Unreliable electricity supply can cause many inconveniences, such as the inability to check Facebook, being forced to play board games by candlelight in the evenings, and even, God forbid, missing out on a punt on the Melbourne Cup. But electricity blackouts have a more serious side too.
Findings from research overseas and in Australia show people are more likely to die during power outages. This is because of the increased risk of accidents, extreme cold or heat, food poisoning and communications breakdowns that can delay emergency responders.
So whatever our electricity grid looks like in the future, it will need to be reliable.
Meeting demand (most of the time)
Electricity demand varies during the day, so reliable electricity grids must be able to vary their output. Power supply needs to be constant and regular (this is known as “baseload power”) but also able to respond quickly to unexpected surges in demand (so-called “dispatchable power”). Finally, the grid must be responsive when extreme circumstances (such as storms or bushfires) affect supply.
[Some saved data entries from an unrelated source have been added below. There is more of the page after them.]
/-- The records from the trigger record onward, the new one with them, decide whether the capture is complete. -/
theorem CaptureUnit.takeRecord_of_following_pos {c : CaptureUnit} (r : CaptureRecord) (mark : Bool) {p : Nat}
    (h : c.state = .triggered) (hp : c.trigPending = false) (hpos : c.trigPos = some p) :
    c.takeRecord r mark = { c with
      buffer := c.buffer ++ [r], ignored := c.ignored + sagTriggerCount (mark && c.onSag)
      state := if c.buffer.length + 1 - p + c.pPre < 1024 then .triggered else .complete } := by
  have hmany : (Config.captureDepth - c.pPre ≤ c.buffer.length + 1 - p) ↔
      ¬c.buffer.length + 1 - p + c.pPre < 1024 := by
    simp only [Config.captureDepth]
    omega
  rw [CaptureUnit.takeRecord_of_following r mark h hp]
  simp only [CaptureUnit.settle_eq, CaptureUnit.fromTrigger, hpos, List.length_append, List.length_singleton, hmany,
    ite_not, h]

/-- What any record does in TRIGGERED, whether it is the trigger record or not. -/
theorem CaptureUnit.takeRecord_of_triggered {c : CaptureUnit} {r : CaptureRecord} (mark : Bool)
    (h : c.state = .triggered) (hr : r.trigger = false) :
    (c.takeRecord r mark).buffer = c.buffer ++ [{ r with trigger := c.trigPending }] ∧
      (c.takeRecord r mark).ignored = c.ignored + sagTriggerCount (mark && c.onSag) ∧
      (c.takeRecord r mark).source = c.source ∧ (c.takeRecord r mark).state ≠ .armed := by
  cases hp : c.trigPending with
  | true =>
    rw [CaptureUnit.takeRecord_of_pending r mark h hp]
    refine ⟨rfl, rfl, rfl, ?_⟩
    simp only []
    split <;> simp
  | false =>
    have hsame : { r with trigger := false } = r := by rw [← hr]
    rw [CaptureUnit.takeRecord_of_following r mark h hp, CaptureUnit.settle_eq, hsame]
    refine ⟨rfl, rfl, rfl, ?_⟩
    simp only [h]
    split <;> simp

/-- A record changes neither of the Capture Unit's two settings (R155). -/
theorem CaptureUnit.takeRecord_settings (c : CaptureUnit) (r : CaptureRecord) (mark : Bool) :
    (c.takeRecord r mark).pPre = c.pPre ∧ (c.takeRecord r mark).onSag = c.onSag := by
  cases h : c.state with
  | idle => rw [CaptureUnit.takeRecord_of_discarding r mark (.inl h)]; exact ⟨rfl, rfl⟩
  | complete => rw [CaptureUnit.takeRecord_of_discarding r mark (.inr h)]; exact ⟨rfl, rfl⟩
  | armed =>
    cases hs : mark && c.onSag with
    | false => rw [CaptureUnit.takeRecord_of_window r h hs]; exact ⟨rfl, rfl⟩
    | true => rw [CaptureUnit.takeRecord_of_sagTrigger r h hs]; exact ⟨rfl, rfl⟩
  | triggered =>
    cases hp : c.trigPending with
    | true => rw [CaptureUnit.takeRecord_of_pending r mark h hp]; exact ⟨rfl, rfl⟩
    | false => rw [CaptureUnit.takeRecord_of_following r mark h hp, CaptureUnit.settle_eq]; exact ⟨rfl, rfl⟩

theorem CaptureUnit.trigger_of_armed {c : CaptureUnit} (src : TriggerSource) (h : c.state = .armed) :
    c.trigger src = { c with state := .triggered, source := src, trigPending := true } := if_pos h

/-- Outside ARMED a trigger is only counted (R159). -/
theorem CaptureUnit.trigger_of_not_armed {c : CaptureUnit} (src : TriggerSource) (h : c.state ≠ .armed) :
    c.trigger src = { c with ignored := c.ignored + 1 } := if_neg h

theorem CaptureUnit.trigger_settings (c : CaptureUnit) (src : TriggerSource) :
    (c.trigger src).pPre = c.pPre ∧ (c.trigger src).onSag = c.onSag := by
  unfold CaptureUnit.trigger CaptureUnit.ignoreTrigger
  split <;> exact ⟨rfl, rfl⟩

/-! ### When a notice begins a sag, and when it trips (R28, R31, R33, R39) -/

theorem RideThrough.belowRow0_eq_true_iff {r : RideThrough} {v : Nat} : r.belowRow0 v = true ↔ r.BelowRow0 v := by
  simp [RideThrough.belowRow0, RideThrough.BelowRow0]

@[simp] theorem RideThrough.swellCheck_state (r : RideThrough) (ms vMax : Nat) :
    (r.swellCheck ms vMax).state = r.state := by
  unfold RideThrough.swellCheck
  split
  · rfl
  · split
    · split <;> rfl
    · rfl

@[simp] theorem RideThrough.beginSag_sagBegan (r : RideThrough) (ms vMin : Nat) :
    (r.beginSag ms vMin).sagBegan = true := by
  unfold RideThrough.beginSag
  simp only []
  split <;> rfl

/-- A sag that begins and exceeds the repeat limit trips (R31). -/
theorem RideThrough.beginSag_tripped_of_repeated {r : RideThrough} {ms vMin : Nat}
    (h : (r.beginSag ms vMin).repeated = true) : (r.beginSag ms vMin).rtc.state = .tripped := by
  unfold RideThrough.beginSag at *
  simp only [] at *
  split at h
  · rw [if_pos ‹_›]
    rfl
  · cases h

/-- A notice either begins a sag, exactly where R28, R33 and R39 say so, or sends nothing. -/
theorem RideThrough.handleNotice_cases (r : RideThrough) (ms vMin : Nat)
    (hprior : r.state = .gridLost → r.prior ≠ none) :
    (r.BelowRow0 vMin ∧
        (r.state = .normal ∨ r.state = .recover ∨ (r.state = .gridLost ∧ r.prior = some .normal)) ∧
        r.handleNotice ms vMin = r.beginSag ms vMin) ∨
      (¬(r.BelowRow0 vMin ∧
          (r.state = .normal ∨ r.state = .recover ∨ (r.state = .gridLost ∧ r.prior = some .normal))) ∧
        ∃ t, r.handleNotice ms vMin = quiet t) := by
  have hsplit : ∀ q : NoticeResult, (∃ t, q = quiet t) →
      (r.BelowRow0 vMin ∧ (if r.belowRow0 vMin then r.beginSag ms vMin else q) = r.beginSag ms vMin) ∨
        (¬r.BelowRow0 vMin ∧ ∃ t, (if r.belowRow0 vMin then r.beginSag ms vMin else q) = quiet t) := by
    intro q hq
    by_cases hb : r.BelowRow0 vMin
    · exact .inl ⟨hb, if_pos (RideThrough.belowRow0_eq_true_iff.mpr hb)⟩
    · rw [if_neg (mt RideThrough.belowRow0_eq_true_iff.mp hb)]
      exact .inr ⟨hb, hq⟩
  unfold RideThrough.handleNotice
  cases hst : r.state with
  | normal => simpa using hsplit _ ⟨r, rfl⟩
  | recover => simpa using hsplit _ ⟨r.stayInRecover vMin, rfl⟩
  | sag => exact .inr ⟨by simp, _, rfl⟩
  | tripped => exact .inr ⟨by simp, _, rfl⟩
  | gridLost =>
    unfold RideThrough.leaveGridLost
    cases hp : r.prior with
    | none => exact absurd hp (hprior hst)
    | some p =>
      cases p with
      | normal => simpa using hsplit _ ⟨r.enterNormal, rfl⟩
      | sag => exact .inr ⟨by simp, _, rfl⟩
      | recover => exact .inr ⟨by simp, _, rfl⟩

/-- "Sag began" is sent exactly for the frames that begin a sag (R24, R29). -/
theorem State.noticeResult_sagBegan_iff {s : State} {f : GridSample}
    (hprior : s.rtc.state = .gridLost → s.rtc.prior ≠ none) :
    (s.noticeResult f).sagBegan = true ↔ s.sagStarts f := by
  by_cases hmode : s.fmu.mode = .load
  · rw [State.noticeResult_of_load hmode]
    simp [quiet, State.sagStarts, hmode]
  · rw [State.noticeResult_of_not_load hmode]
    have hstarts : s.sagStarts f ↔ s.rtc.BelowRow0 f.vMin ∧ (s.rtc.state = .normal ∨ s.rtc.state = .recover ∨
        (s.rtc.state = .gridLost ∧ s.rtc.prior = some .normal)) := and_iff_right hmode
    rw [hstarts]
    rcases s.rtc.handleNotice_cases s.ms f.vMin hprior with ⟨hb, hst, heq⟩ | ⟨hno, t, heq⟩
    · simp only [RideThrough.notice, heq, RideThrough.beginSag_sagBegan, true_iff]
      exact ⟨hb, hst⟩
    · simp only [RideThrough.notice, heq, quiet, Bool.false_eq_true, false_iff]
      exact hno

/-- A notice that trips for repeated sags has begun a sag (R31). -/
theorem State.noticeResult_of_repeated {s : State} {f : GridSample}
    (hprior : s.rtc.state = .gridLost → s.rtc.prior ≠ none) (h : (s.noticeResult f).repeated = true) :
    (s.noticeResult f).sagBegan = true ∧ (s.noticeResult f).rtc.state = .tripped := by
  by_cases hmode : s.fmu.mode = .load
  · rw [State.noticeResult_of_load hmode] at h
    cases h
  · rw [State.noticeResult_of_not_load hmode] at h ⊢
    simp only [RideThrough.notice] at h
    rcases s.rtc.handleNotice_cases s.ms f.vMin hprior with ⟨hb, hst, heq⟩ | ⟨hno, t, heq⟩
    · rw [heq] at h
      simp only [RideThrough.notice, heq, RideThrough.beginSag_sagBegan, RideThrough.swellCheck_state, true_and]
      exact RideThrough.beginSag_tripped_of_repeated h
    · rw [heq] at h
      cases h

/-! ### The record and the HALT notice of a trip -/

theorem FaultModeUnit.record_capture (f : FaultModeUnit) (r : Raising) (n : BitVec 32) (g : Option (BitVec 16)) :
    (f.record r n g).summary.capture = f.summary.capture := by
  apply FaultModeUnit.record_cases f r n g (P := fun x => x.summary.capture = f.summary.capture) <;> intros <;> rfl

/-- The CAPTURE flag after the Capture Unit has gone from `c` to `c'` (R147). -/
def captureFlag (flag : Bool) (c c' : CaptureUnit) : Bool :=
  flag || (decide (c'.state = .complete) && decide (c.state ≠ .complete))

theorem State.takeRecord_capture (s : State) (r : CaptureRecord) (mark : Bool) :
    (s.takeRecord r mark).fmu.summary.capture =
      captureFlag s.fmu.summary.capture s.cu (s.cu.takeRecord r mark) := rfl

/-- The ways in which the Capture Unit takes the record `r` of a frame, going from `s` to `t`: alone, or, when the sag
trips a part in RUN, after or before the HALT notice (R162). -/
inductive RecordTaken (s t : State) (haltFirst : Bool) (r : CaptureRecord) (mark : Bool) : Prop where
  | alone (hmode : t.fmu.mode = s.fmu.mode) (hcu : t.cu = s.cu.takeRecord r mark)
      (hflag : t.fmu.summary.capture = captureFlag s.fmu.summary.capture s.cu t.cu)
  | afterHalt (hmode : t.fmu.mode ≠ s.fmu.mode) (hmark : mark = true) (htrip : t.rtc.state = .tripped)
      (hfirst : haltFirst = true) (hcu : t.cu = (s.cu.trigger .halt).takeRecord r mark)
  | beforeHalt (hmode : t.fmu.mode ≠ s.fmu.mode) (hmark : mark = true) (htrip : t.rtc.state = .tripped)
      (hfirst : haltFirst = false) (hcu : t.cu = (s.cu.takeRecord r mark).trigger .halt)
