-- ==== Sys2Proof/Proofs/GroupFill.lean ====
section
/-! PROOFS. The fill of a group, channel by channel (R100, R101), and the closing of an allocation (O38). -/

namespace Sys2Proof.Machine

/-! ### A fill in any order -/

section
variable {i : CycleInputs}

theorem CycleInputs.fillChannel_cmd (i : CycleInputs) (f : Fill) (c d : Chan) : (i.fillChannel f c).cmd[d] =
    if c = d then fillCommand i.cm.table[c] (i.need c) f.remaining else f.cmd[d] :=
  vector_set_getElem f.cmd c d _

theorem CycleInputs.fillChannel_noted (i : CycleInputs) (f : Fill) (c d : Chan) : (i.fillChannel f c).noted[d] =
    if c = d then decide (f.remaining < i.need c) else f.noted[d] :=
  vector_set_getElem f.noted c d _

theorem CycleInputs.fillChannel_remaining (i : CycleInputs) (f : Fill) (c : Chan) : (i.fillChannel f c).remaining =
    f.remaining - fillCommand i.cm.table[c] (i.need c) f.remaining := rfl

/-- A channel that is not taken keeps its command and its note. -/
theorem CycleInputs.foldl_fillChannel_of_not_mem {l : List Chan} {c : Chan} (h : c ∉ l) (f : Fill) :
    (l.foldl i.fillChannel f).cmd[c] = f.cmd[c] ∧ (l.foldl i.fillChannel f).noted[c] = f.noted[c] := by
  induction l generalizing f with
  | nil => exact ⟨rfl, rfl⟩
  | cons d l ih =>
    obtain ⟨hcd, hl⟩ := List.ne_and_not_mem_of_not_mem_cons h
    obtain ⟨hcmd, hnoted⟩ := ih hl (i.fillChannel f d)
    rw [List.foldl_cons, hcmd, hnoted, CycleInputs.fillChannel_cmd, CycleInputs.fillChannel_noted,
      if_neg (Ne.symm hcd), if_neg (Ne.symm hcd)]
    exact ⟨rfl, rfl⟩

/-- What is left is what was there less the commands given. -/
theorem CycleInputs.foldl_fillChannel_remaining {l : List Chan} (h : l.Nodup) (f : Fill) :
    (l.foldl i.fillChannel f).remaining =
      f.remaining - (l.map fun c => (l.foldl i.fillChannel f).cmd[c]).sum := by
  induction l generalizing f with
  | nil => rfl
  | cons d l ih =>
    obtain ⟨hd, hl⟩ := List.nodup_cons.mp h
    rw [List.foldl_cons, ih hl, List.map_cons, List.sum_cons,
      (CycleInputs.foldl_fillChannel_of_not_mem hd (i.fillChannel f d)).1, CycleInputs.fillChannel_cmd, if_pos rfl,
      CycleInputs.fillChannel_remaining, Nat.sub_sub]

/-- Each channel gets its command of what those before it left, and is noted where that is less than its need. -/
theorem CycleInputs.foldl_fillChannel_at {l₁ l₂ : List Chan} {c : Chan} (h : (l₁ ++ c :: l₂).Nodup) (f : Fill) :
    let r := (l₁ ++ c :: l₂).foldl i.fillChannel f
    let left := f.remaining - (l₁.map fun d => r.cmd[d]).sum
    r.cmd[c] = fillCommand i.cm.table[c] (i.need c) left ∧ r.noted[c] = decide (left < i.need c) := by
  dsimp only
  obtain ⟨hl₁, hcl₂, hdisjoint⟩ := List.nodup_append.mp h
  have hc : c ∉ l₂ := (List.nodup_cons.mp hcl₂).1
  have hbefore : (l₁.map fun d => ((l₁ ++ c :: l₂).foldl i.fillChannel f).cmd[d]) =
      l₁.map fun d => (l₁.foldl i.fillChannel f).cmd[d] := by
    refine List.map_congr_left fun d hd => ?_
    rw [List.foldl_append]
    exact (CycleInputs.foldl_fillChannel_of_not_mem (fun hmem => hdisjoint d hd d hmem rfl) _).1
  rw [hbefore, ← CycleInputs.foldl_fillChannel_remaining hl₁, List.foldl_append, List.foldl_cons]
  obtain ⟨hcmd, hnoted⟩ := CycleInputs.foldl_fillChannel_of_not_mem hc
    (i.fillChannel (l₁.foldl i.fillChannel f) c)
  rw [hcmd, hnoted, CycleInputs.fillChannel_cmd, CycleInputs.fillChannel_noted, if_pos rfl, if_pos rfl]
  exact ⟨rfl, rfl⟩

end

/-! ### The order of the fill (R101) -/

theorem filledBefore_iff {t : Vector ChannelEntry 16} {d c : Chan} : filledBefore t d c = true ↔
    (t[d]).rank < (t[c]).rank ∨ ((t[d]).rank = (t[c]).rank ∧ d < c) := by
  simp [filledBefore]

theorem filledBefore_asymm {t : Vector ChannelEntry 16} {d c : Chan} (h : filledBefore t d c = true) :
    ¬filledBefore t c d = true := by
  rw [filledBefore_iff, Fin.lt_def, Fin.lt_def, Fin.ext_iff] at h ⊢
  omega

theorem CycleInputs.mem_fillOrder {i : CycleInputs} {g : Fin 4} {c : Chan} :
    c ∈ i.fillOrder g ↔ i.takesPart c = true ∧ (i.cm.table[c]).group = g := by
  simp [CycleInputs.fillOrder, and_assoc]

theorem CycleInputs.fillOrder_pairwise (i : CycleInputs) (g : Fin 4) :
    (i.fillOrder g).Pairwise fun d c => filledBefore i.cm.table d c = true := by
  unfold CycleInputs.fillOrder
  refine List.pairwise_flatMap.mpr ⟨fun rank _ => ?_, ?_⟩
  · refine List.Pairwise.imp_of_mem ?_ ((List.pairwise_lt_finRange 16).filter _)
    intro d c hd hc hlt
    simp only [List.mem_filter, Bool.and_eq_true, decide_eq_true_eq] at hd hc
    exact filledBefore_iff.mpr (.inr ⟨hd.2.2.trans hc.2.2.symm, hlt⟩)
  · refine (List.pairwise_lt_finRange 16).imp ?_
    intro r₁ r₂ hlt d hd c hc
    simp only [List.mem_filter, Bool.and_eq_true, decide_eq_true_eq] at hd hc
    exact filledBefore_iff.mpr (.inl (by rw [hd.2.2, hc.2.2]; exact hlt))

theorem CycleInputs.fillOrder_nodup (i : CycleInputs) (g : Fin 4) : (i.fillOrder g).Nodup :=
  (i.fillOrder_pairwise g).imp fun h heq => by
    subst heq
    exact filledBefore_asymm h h

/-- Before channel `c` the fill has taken just those of its group that take part and are filled before it. -/
theorem CycleInputs.fillOrder_before {i : CycleInputs} {g : Fin 4} {l₁ l₂ : List Chan} {c : Chan}
    (h : i.fillOrder g = l₁ ++ c :: l₂) : l₁.Perm ((List.finRange 16).filter fun d =>
      i.takesPart d && decide ((i.cm.table[d]).group = g) && filledBefore i.cm.table d c) := by
  have hnodup := i.fillOrder_nodup g
  have hpairwise := i.fillOrder_pairwise g
  rw [h] at hnodup hpairwise
  refine (List.perm_ext_iff_of_nodup hnodup.of_append_left ((List.nodup_finRange 16).filter _)).mpr fun d => ?_
  have hmem : d ∈ i.fillOrder g ↔ d ∈ l₁ ∨ d = c ∨ d ∈ l₂ := by rw [h]; simp
  rw [CycleInputs.mem_fillOrder] at hmem
  obtain ⟨-, hcl₂, hbefore⟩ := List.pairwise_append.mp hpairwise
  simp only [List.mem_filter, List.mem_finRange, true_and, Bool.and_eq_true, decide_eq_true_eq, hmem]
  constructor
  · exact fun hd => ⟨.inl hd, hbefore d hd c List.mem_cons_self⟩
  · rintro ⟨hd | rfl | hd, hdc⟩
    · exact hd
    · exact absurd hdc (filledBefore_asymm hdc)
    · exact absurd hdc (filledBefore_asymm ((List.pairwise_cons.mp hcl₂).1 d hd))

/-! ### The allocation (R95, R100, R101) -/

theorem CycleInputs.allocate_cmd (i : CycleInputs) (c : Chan) :
    i.allocate.cmd[c] = (i.groupFill (i.cm.table[c]).group).cmd[c] := by
  simp [CycleInputs.allocate]

theorem CycleInputs.allocate_noted (i : CycleInputs) (c : Chan) :
    i.allocate.noted[c] = (i.groupFill (i.cm.table[c]).group).noted[c] := by
  simp [CycleInputs.allocate]

theorem CycleInputs.allocate_of_not_takesPart {i : CycleInputs} {c : Chan} (h : i.takesPart c = false) :
    i.allocate.cmd[c] = 0 ∧ i.allocate.noted[c] = false := by
  have hmem : c ∉ i.fillOrder (i.cm.table[c]).group := by
    rw [CycleInputs.mem_fillOrder, h]
    simp
  rw [CycleInputs.allocate_cmd, CycleInputs.allocate_noted]
  obtain ⟨hcmd, hnoted⟩ := CycleInputs.foldl_fillChannel_of_not_mem hmem
    (Fill.empty (effCapacity i.cm.groups[(i.cm.table[c]).group] i.vLast))
  unfold CycleInputs.groupFill
  rw [hcmd, hnoted]
  simp [Fill.empty]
Our current fossil-fuel-dominated electricity generation system is able to match supply with demand all but 0.002 per cent of the time. It does this by relying largely on coal baseload power (64 per cent of generation) which works together with other dispatchable power technologies – primarily gas (21 per cent), as well as hydro (seven per cent), oil (two per cent) and biomass (two per cent).
Generators in eastern Australia are also part of an interlinked transmission grid across New South Wales, South Australia, Victoria, Queensland, the Australian Capital Territory and Tasmania.
Variability in renewable resources (such sun and wind) is one of the main challenges to achieving the same reliability (or better) for a grid with more renewable energy generation.
There are several ways to manage this. First, there can be more generators than are required at any one point in time – power in one area can then be moved to areas that need it across a dispersed but highly interconnected transmission grid.
Second, we can avoid too much reliance on one particular technology (such as more than 30 per cent wind). Having a mix of technologies provides a buffer.
Finally, we can include sufficient dispatchable energy sources or storage technologies. The list can include hydro, biomass, concentrated solar, geothermal, or batteries. But herein lies the cost. Having more generators than needed at any point in time means that spare generators may sometimes sit idle.
Varying renewable resources also means that electricity may be produced but not purchased at times of low demand (and therefore wasted).
Buffering variable electricity supply would require an expansion of the transmission network across our vast continent to access our rich supply of renewable resources. But as distances increase, so do transmission losses.
So the question remains, at what cost would these strategies work?
The cost of reliability
Our recent research took a highly conservative approach to testing the cost question.
We assumed that there would be no future improvements in technology from what is currently viable and no future decrease in electricity demand. We also used renewable resource supply (sunshine and wind) from 2010 because this was one of the most challenging years for renewables.
Our findings indeed showed that strategies to manage the variability of renewable resources were effective in a 100 per cent renewable energy mix of rooftop solar, wind, large-scale solar, hydro and biofuels.
Variability in renewable resources is one of the main challenges to achieving the same reliability for a grid with more renewable energy generation.
In one scenario, for instance, current demand could be matched with supply at a cost of producing electricity around 20c per kilowatt hour (the current levelised cost of coal-fired electricity is 7.8-9.1c per kWh), with overall installed capacity of 162 gigawatts (2.5 to 3 times what is installed today), relatively low transmission losses and with less than 20 per cent wasted electricity.
The interconnected eastern Australian transmission grid would need to be 2.5 times the current size, and would need to be linked to the grids in Western Australia and the Northern Territory.
Recent developments look positive for renewables
But recent developments mean that the costs and constraints for reliable renewable energy are not likely to be as conservative as our scenario.
Battery storage has benefited from rapid improvements in technology even in the short period since our research in 2015. Significant battery storage could even mean a restructuring of our largely centralised (big power stations) network to a more decentralised one that includes rooftop solar panels and battery storage.
Decentralisation of power generation opens up the possibility of using waste heat from power generation in buildings to reduce power demand (such as tri-generation).
Our research also indicates that investing in more dispatchable technologies can reduce wasted energy, the cost of energy, the grid expansion required, and overall generation capacity.
Future constraints and opportunities for renewable energy are uncertain, but we can’t wait for perfect certainty before we plan and act. In Australia we have some of the world’s leading experts in the field with a range of sophisticated modelling capabilities at hand. These assets could be the foundation of collaboration with policymakers to transition to reliable renewable energy.